Rugby : Vainqueur de la Champion’s Cup, Retour sur la folle ascension du Stade Rochelais

Le Stade Rochelais a conquis samedi soir à Dublin son deuxième titre consécutif de champion d’Europe, en s’offrant le Leinster en finale (26-27). Un exploit majuscule pour la formation arrivée dans l’élite française en 2015 seulement. Retour sur cette folle épopée.

« Ici, ici, c’est La Rochelle ! » Qui n’a pas envie de hurler ces mots à tue-tête après le deuxième sacre consécutif du Stade Rochelais en Champions Cup ? Acquis au bout du suspense dans la nuit dublinoise samedi face au redoutable Leinster (26-27), ce trophée relève du miracle, au vu du scénario fou de la partie. Menés 17 à 0 à la douzième minute de jeu, les partenaires de Grégory Alldritt ont signé un exploit en revenant dans le match et en renversant les Irlandais, déjà quatre fois titrés dans la compétition

Cette deuxième couronne relève du miracle, aussi – et peut-être surtout -, car cette formation est arrivée sur le tard dans l’élite française, après des années de galère en Pro D2. Retour sur cette folle épopée jaune et noire.
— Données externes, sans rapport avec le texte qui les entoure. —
-- ==== Sys2Proof/Laws/State.lean ====
section
/-! SUPPORT. One lemma per field per update of the state, and the laws of the register file and of the flags
(rules R14 to R18 of 10_state.md). -/

namespace Sys2Proof.Machine

/-! ### Fields of updated states -/

@[simp] theorem rfByte_setPc (s : State) (v : Nat) (i : Fin 10) : (s.setPc v).rfByte i = s.rfByte i := rfl
@[simp] theorem pc_setPc (s : State) (v : Nat) : (s.setPc v).pc = v := rfl
@[simp] theorem mem_setPc (s : State) (v : Nat) : (s.setPc v).mem = s.mem := rfl
@[simp] theorem run_setPc (s : State) (v : Nat) : (s.setPc v).run = s.run := rfl
@[simp] theorem params_setPc (s : State) (v : Nat) : (s.setPc v).params = s.params := rfl
@[simp] theorem setPc_setPc (s : State) (v w : Nat) : (s.setPc v).setPc w = s.setPc w := rfl
@[simp] theorem setPc_self (s : State) : s.setPc s.pc = s := rfl

@[simp] theorem rfByte_setMem (s : State) (m : Memory) (i : Fin 10) : (s.setMem m).rfByte i = s.rfByte i := rfl
@[simp] theorem pc_setMem (s : State) (m : Memory) : (s.setMem m).pc = s.pc := rfl
@[simp] theorem mem_setMem (s : State) (m : Memory) : (s.setMem m).mem = m := rfl
@[simp] theorem run_setMem (s : State) (m : Memory) : (s.setMem m).run = s.run := rfl
@[simp] theorem params_setMem (s : State) (m : Memory) : (s.setMem m).params = s.params := rfl

theorem rfByte_setRfByte (s : State) (i j : Fin 10) (b : Byte) :
    (s.setRfByte i b).rfByte j = if j = i then b else s.rfByte j := by
  simp only [State.rfByte, State.setRfByte, Fin.getElem_fin, Vector.getElem_set, Fin.ext_iff, eq_comm]

@[simp] theorem pc_setRfByte (s : State) (i : Fin 10) (b : Byte) : (s.setRfByte i b).pc = s.pc := rfl
@[simp] theorem mem_setRfByte (s : State) (i : Fin 10) (b : Byte) : (s.setRfByte i b).mem = s.mem := rfl
@[simp] theorem run_setRfByte (s : State) (i : Fin 10) (b : Byte) : (s.setRfByte i b).run = s.run := rfl
@[simp] theorem params_setRfByte (s : State) (i : Fin 10) (b : Byte) : (s.setRfByte i b).params = s.params := rfl

@[simp] theorem run_markFaulted (s : State) (c : Fault) : (s.markFaulted c).run = .faulted c := rfl

@[simp] theorem rfByte_construct (p : Params) (f : Nat → Byte) (i : Fin 10) : (State.construct p f).rfByte i = 0x00 := by
  fin_cases i <;> rfl
@[simp] theorem pc_construct (p : Params) (f : Nat → Byte) : (State.construct p f).pc = 0 := rfl
@[simp] theorem mem_construct (p : Params) (f : Nat → Byte) : (State.construct p f).mem = Memory.ofFunction f := rfl
@[simp] theorem run_construct (p : Params) (f : Nat → Byte) : (State.construct p f).run = .running := rfl
@[simp] theorem params_construct (p : Params) (f : Nat → Byte) : (State.construct p f).params = p := rfl

/-- Two states are the same when their ten register bytes and their other fields are. -/
theorem State.ext_fields {s t : State} (hr : ∀ i, s.rfByte i = t.rfByte i) (hp : s.pc = t.pc) (hm : s.mem = t.mem)
    (hrun : s.run = t.run) (hpar : s.params = t.params) : s = t := by
  cases s; cases t
  simp only [State.rfByte, Fin.getElem_fin] at *
  simp only [State.mk.injEq]
  exact ⟨Vector.ext fun i hi => hr ⟨i, hi⟩, hp, hm, hrun, hpar⟩

/-! ### Bytes and words -/

/-- `{a, b} = a*256 + b` (R7). -/
theorem joinBytes_toNat (hi lo : Byte) : (joinBytes hi lo).toNat = hi.toNat * 256 + lo.toNat := by
  have := hi.isLt
  have := lo.isLt
  simp only [joinBytes, BitVec.toNat_ofNat]
  omega

theorem loByte_toNat (w : Word) : (loByte w).toNat = w.toNat % 256 := by
  simp [loByte, BitVec.extractLsb'_toNat]

theorem hiByte_toNat (w : Word) : (hiByte w).toNat = w.toNat / 256 := by
  have := w.isLt
  simp only [hiByte, BitVec.extractLsb'_toNat, Nat.shiftRight_eq_div_pow]
  omega

@[simp] theorem loByte_zext16 (b : Byte) : loByte (zext16 b) = b := by
  have := b.isLt
  apply BitVec.eq_of_toNat_eq
  rw [loByte_toNat, zext16, BitVec.toNat_setWidth]
  omega

@[simp] theorem loByte_joinBytes (hi lo : Byte) : loByte (joinBytes hi lo) = lo := by
  have := lo.isLt
  apply BitVec.eq_of_toNat_eq
  rw [loByte_toNat, joinBytes_toNat]
  omega

@[simp] theorem hiByte_joinBytes (hi lo : Byte) : hiByte (joinBytes hi lo) = hi := by
  have := lo.isLt
  apply BitVec.eq_of_toNat_eq
  rw [hiByte_toNat, joinBytes_toNat]
  omega

@[simp] theorem joinBytes_hi_lo (w : Word) : joinBytes (hiByte w) (loByte w) = w := by
  apply BitVec.eq_of_toNat_eq
  rw [joinBytes_toNat, hiByte_toNat, loByte_toNat]
  omega

/-! ### The register file -/

/-- Everything `writeReg` does to the register file: the low byte, the high byte of a pair or SP, nothing else. -/
theorem rfByte_writeReg (n : RegName) (v : Word) (s : State) (i : Fin 10) :
    (writeReg n v s).rfByte i =
      if i = n.loIndex then loByte v else if n.hiIndex = some i then hiByte v else s.rfByte i := by
  cases n <;> simp only [writeReg, RegName.hiIndex, RegName.loIndex, rfByte_setRfByte, reduceCtorEq, if_false,
    Option.some.injEq, eq_comm (b := i)]

@[simp] theorem pc_writeReg (n : RegName) (v : Word) (s : State) : (writeReg n v s).pc = s.pc := by
  cases n <;> rfl
@[simp] theorem mem_writeReg (n : RegName) (v : Word) (s : State) : (writeReg n v s).mem = s.mem := by
  cases n <;> rfl
@[simp] theorem run_writeReg (n : RegName) (v : Word) (s : State) : (writeReg n v s).run = s.run := by
  cases n <;> rfl
@[simp] theorem params_writeReg (n : RegName) (v : Word) (s : State) : (writeReg n v s).params = s.params := by
  cases n <;> rfl

/-- A byte no part of the register named is not written. -/
theorem rfByte_writeReg_of_notMem {n : RegName} {i : Fin 10} (h : i ∉ n.bytes) (v : Word) (s : State) :
    (writeReg n v s).rfByte i = s.rfByte i := by
  simp only [RegName.bytes, List.mem_append, Option.mem_toList, List.mem_singleton, not_or] at h
  rw [rfByte_writeReg, if_neg h.2, if_neg (fun e => h.1 e)]

/-- A register reads only the bytes its name covers. -/
theorem readReg_congr {n : RegName} {s t : State} (h : ∀ i ∈ n.bytes, t.rfByte i = s.rfByte i) :
    readReg n t = readReg n s := by
  cases n <;> simp_all [readReg, RegName.bytes, RegName.hiIndex, RegName.loIndex]

@[simp] theorem readReg_setPc (n : RegName) (s : State) (v : Nat) : readReg n (s.setPc v) = readReg n s :=
  readReg_congr fun _ _ => rfl
@[simp] theorem readReg_setMem (n : RegName) (s : State) (m : Memory) : readReg n (s.setMem m) = readReg n s :=
  readReg_congr fun _ _ => rfl

/-- Writing a register and reading it back (R16, laws 1 and 2). -/
theorem readReg_writeReg_self (n : RegName) (v : Word) (s : State) :
    readReg n (writeReg n v s) = match n.hiIndex with
      | none => zext16 (loByte v)
      | some _ => v := by
  cases n <;> simp [readReg, RegName.hiIndex, RegName.loIndex, rfByte_writeReg]

/-- Reading an 8-bit register back gives the low byte written (R16, law 2), as a number. -/
theorem toNat_readReg_writeReg {n : RegName} (h : n.hiIndex = none) (v : Word) (s : State) :
    (readReg n (writeReg n v s)).toNat = v.toNat % 256 := by
  rw [readReg_writeReg_self, h]
  simp only [zext16, BitVec.toNat_setWidth, loByte_toNat]
  omega

/-- An 8-bit register reads below 256 (R14). -/
theorem readReg_lt {n : RegName} (h : n.hiIndex = none) (s : State) : (readReg n s).toNat < 256 := by
  have hb := (s.rfByte n.loIndex).isLt
  simp only [readReg, h, zext16, BitVec.toNat_setWidth]
  omega

/-- Bit `j` of F as a register is bit `j` of its backing byte. -/
theorem getLsbD_readReg_F (s : State) (j : Nat) :
    (readReg .F s).getLsbD j = (s.rfByte RegName.F.loIndex).getLsbD j := by
  simp only [readReg, RegName.hiIndex, zext16, BitVec.getLsbD_setWidth]
  by_cases h : j < 16
  · simp [h]
  · simp [h, BitVec.getLsbD_of_ge _ _ (show 8 ≤ j by omega)]

/-! ### Flags -/

/-- Setting one bit changes exactly that bit (R18). -/
theorem getLsbD_setBit (f : Byte) {i : Nat} (hi : i < 8) (b : Bool) (j : Nat) :
    (setBit f i b).getLsbD j = if j = i then b else f.getLsbD j := by
  by_cases hj : j < 8
  · interval_cases i <;> interval_cases j <;> cases b <;> simp [setBit]
  · have hne : j ≠ i := by omega
    simp [hne, BitVec.getLsbD_of_ge _ _ (Nat.le_of_not_lt hj)]

theorem FlagName.bitIndex_lt (x : FlagName) : x.bitIndex < 8 := by cases x <;> decide

theorem rfByte_setFlag (x : FlagName) (b : Bool) (s : State) (i : Fin 10) :
    (setFlag x b s).rfByte i = if i = RegName.F.loIndex then setBit (s.rfByte RegName.F.loIndex) x.bitIndex b else s.rfByte i :=
  rfByte_setRfByte _ _ _ _

theorem rfByte_setFlag_of_ne (x : FlagName) (b : Bool) (s : State) {i : Fin 10} (h : i ≠ RegName.F.loIndex) :
    (setFlag x b s).rfByte i = s.rfByte i := by
  rw [rfByte_setFlag, if_neg h]

/-- Bit `j` of F after one flag is set (R18). -/
theorem fBit_setFlag (x : FlagName) (b : Bool) (s : State) (j : Nat) :
    ((setFlag x b s).rfByte RegName.F.loIndex).getLsbD j
      = if j = x.bitIndex then b else (s.rfByte RegName.F.loIndex).getLsbD j := by
  rw [rfByte_setFlag, if_pos rfl, getLsbD_setBit _ x.bitIndex_lt]

@[simp] theorem pc_setFlag (x : FlagName) (b : Bool) (s : State) : (setFlag x b s).pc = s.pc := rfl
@[simp] theorem mem_setFlag (x : FlagName) (b : Bool) (s : State) : (setFlag x b s).mem = s.mem := rfl
@[simp] theorem run_setFlag (x : FlagName) (b : Bool) (s : State) : (setFlag x b s).run = s.run := rfl
@[simp] theorem params_setFlag (x : FlagName) (b : Bool) (s : State) : (setFlag x b s).params = s.params := rfl

/-- Reading a flag after setting one. -/
theorem getFlag_setFlag (x y : FlagName) (b : Bool) (s : State) :
    getFlag x (setFlag y b s) = if x = y then b else getFlag x s := by
  simp only [getFlag, fBit_setFlag]
  cases x <;> cases y <;> rfl

/-- `XOR r` leaves F = 0x80 or 0x00 (R110). -/
theorem rfByte_xorFlags (res : Byte) (s : State) (i : Fin 10) :
    (xorFlags res s).rfByte i
      = if i = RegName.F.loIndex then (if res = 0x00 then 0x80 else 0x00) else s.rfByte i := by
  simp only [xorFlags, clearFlags, rfByte_setFlag, rfByte_setRfByte, if_true]
  split
  · by_cases h : res = 0x00
    · subst h; rfl
    · rw [if_neg h, beq_false_of_ne h]; rfl
  · rfl

@[simp] theorem pc_xorFlags (res : Byte) (s : State) : (xorFlags res s).pc = s.pc := rfl
@[simp] theorem mem_xorFlags (res : Byte) (s : State) : (xorFlags res s).mem = s.mem := rfl
@[simp] theorem run_xorFlags (res : Byte) (s : State) : (xorFlags res s).run = s.run := rfl
@[simp] theorem params_xorFlags (res : Byte) (s : State) : (xorFlags res s).params = s.params := rfl

/-- Bit `j` of F after `BIT b,r` (R115): Z, N and H written, C and F[3:0] kept. -/
theorem fBit_bitFlags (tested : Bool) (s : State) (j : Nat) :
    ((bitFlags tested s).rfByte RegName.F.loIndex).getLsbD j
      = if j = 5 then true else if j = 6 then false else if j = 7 then !tested
        else (s.rfByte RegName.F.loIndex).getLsbD j := by
  simp only [bitFlags, fBit_setFlag, FlagName.bitIndex]
  rfl

theorem rfByte_bitFlags_of_ne (tested : Bool) (s : State) {i : Fin 10} (h : i ≠ RegName.F.loIndex) :
    (bitFlags tested s).rfByte i = s.rfByte i := by
  simp only [bitFlags, rfByte_setFlag_of_ne _ _ _ h]

@[simp] theorem pc_bitFlags (tested : Bool) (s : State) : (bitFlags tested s).pc = s.pc := rfl
@[simp] theorem mem_bitFlags (tested : Bool) (s : State) : (bitFlags tested s).mem = s.mem := rfl
@[simp] theorem run_bitFlags (tested : Bool) (s : State) : (bitFlags tested s).run = s.run := rfl
@[simp] theorem params_bitFlags (tested : Bool) (s : State) : (bitFlags tested s).params = s.params := rfl

end Sys2Proof.Machine
end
Le tournant de la présidence de Vincent Merling

Le club, fondé en 1898, doit beaucoup au travail de son président Vincent Merling, ancien troisième-ligne aile nommé à la tête du club en 1991 – un record de longévité. Lui croit à l’éclosion de son équipe au meilleur niveau et commence par réaliser des recrutements importants (Bouché, Cordazzo, Longo, Pujos, Loubère et Albinet arrivent par exemple d’Agen en 1997). Il ne rate pas le coche cette année-là quand le rugby passe professionnel, en s’entourant d’entreprises partenaires.

En Élite 1 de 1999 à 2001, puis une année en Top 16, avant de replonger en Pro D2 (2002-2010), la formation va construire son socle économique : Vincent Merling double la capacité d’accueil du stade Marcel-Deflandre (12 300 places) et fait monter ses soutiens financiers à 550 entreprises partenaires.

Le club reste aujourd’hui structuré de cette façon : 32 % des parts du club détenues par l’association du Stade Rochelais, huit actionnaires dans le conseil d’administration et 600 partenaires pour augmenter son budget.

« Par le passé, certains pensaient que notre système, à la fois économique et sportif, n’était pas à la hauteur des ambitions d’un grand club, expliquait Vincent Merling au Figaro en 2021. Il est aujourd’hui regardé de très près, parfois admiré. C’est une grande fierté. Notre système montre qu’il y a des possibilités de réussite ouvertes à beaucoup de clubs qui n’ont pas à leur tête un mécène. »

Ce changement de dimension permettra au club de passer un cap dans ses recrutements, en attirant des joueurs de classe mondiale, comme le troisième ligne Victor Vito (34 ans, 33 sélections), double champion du monde en 2011 et 2015 ; puis le demi de mêlée Tawera Kerr-Barlow (30 ans, 27 sélections), sacré, lui, en 2015.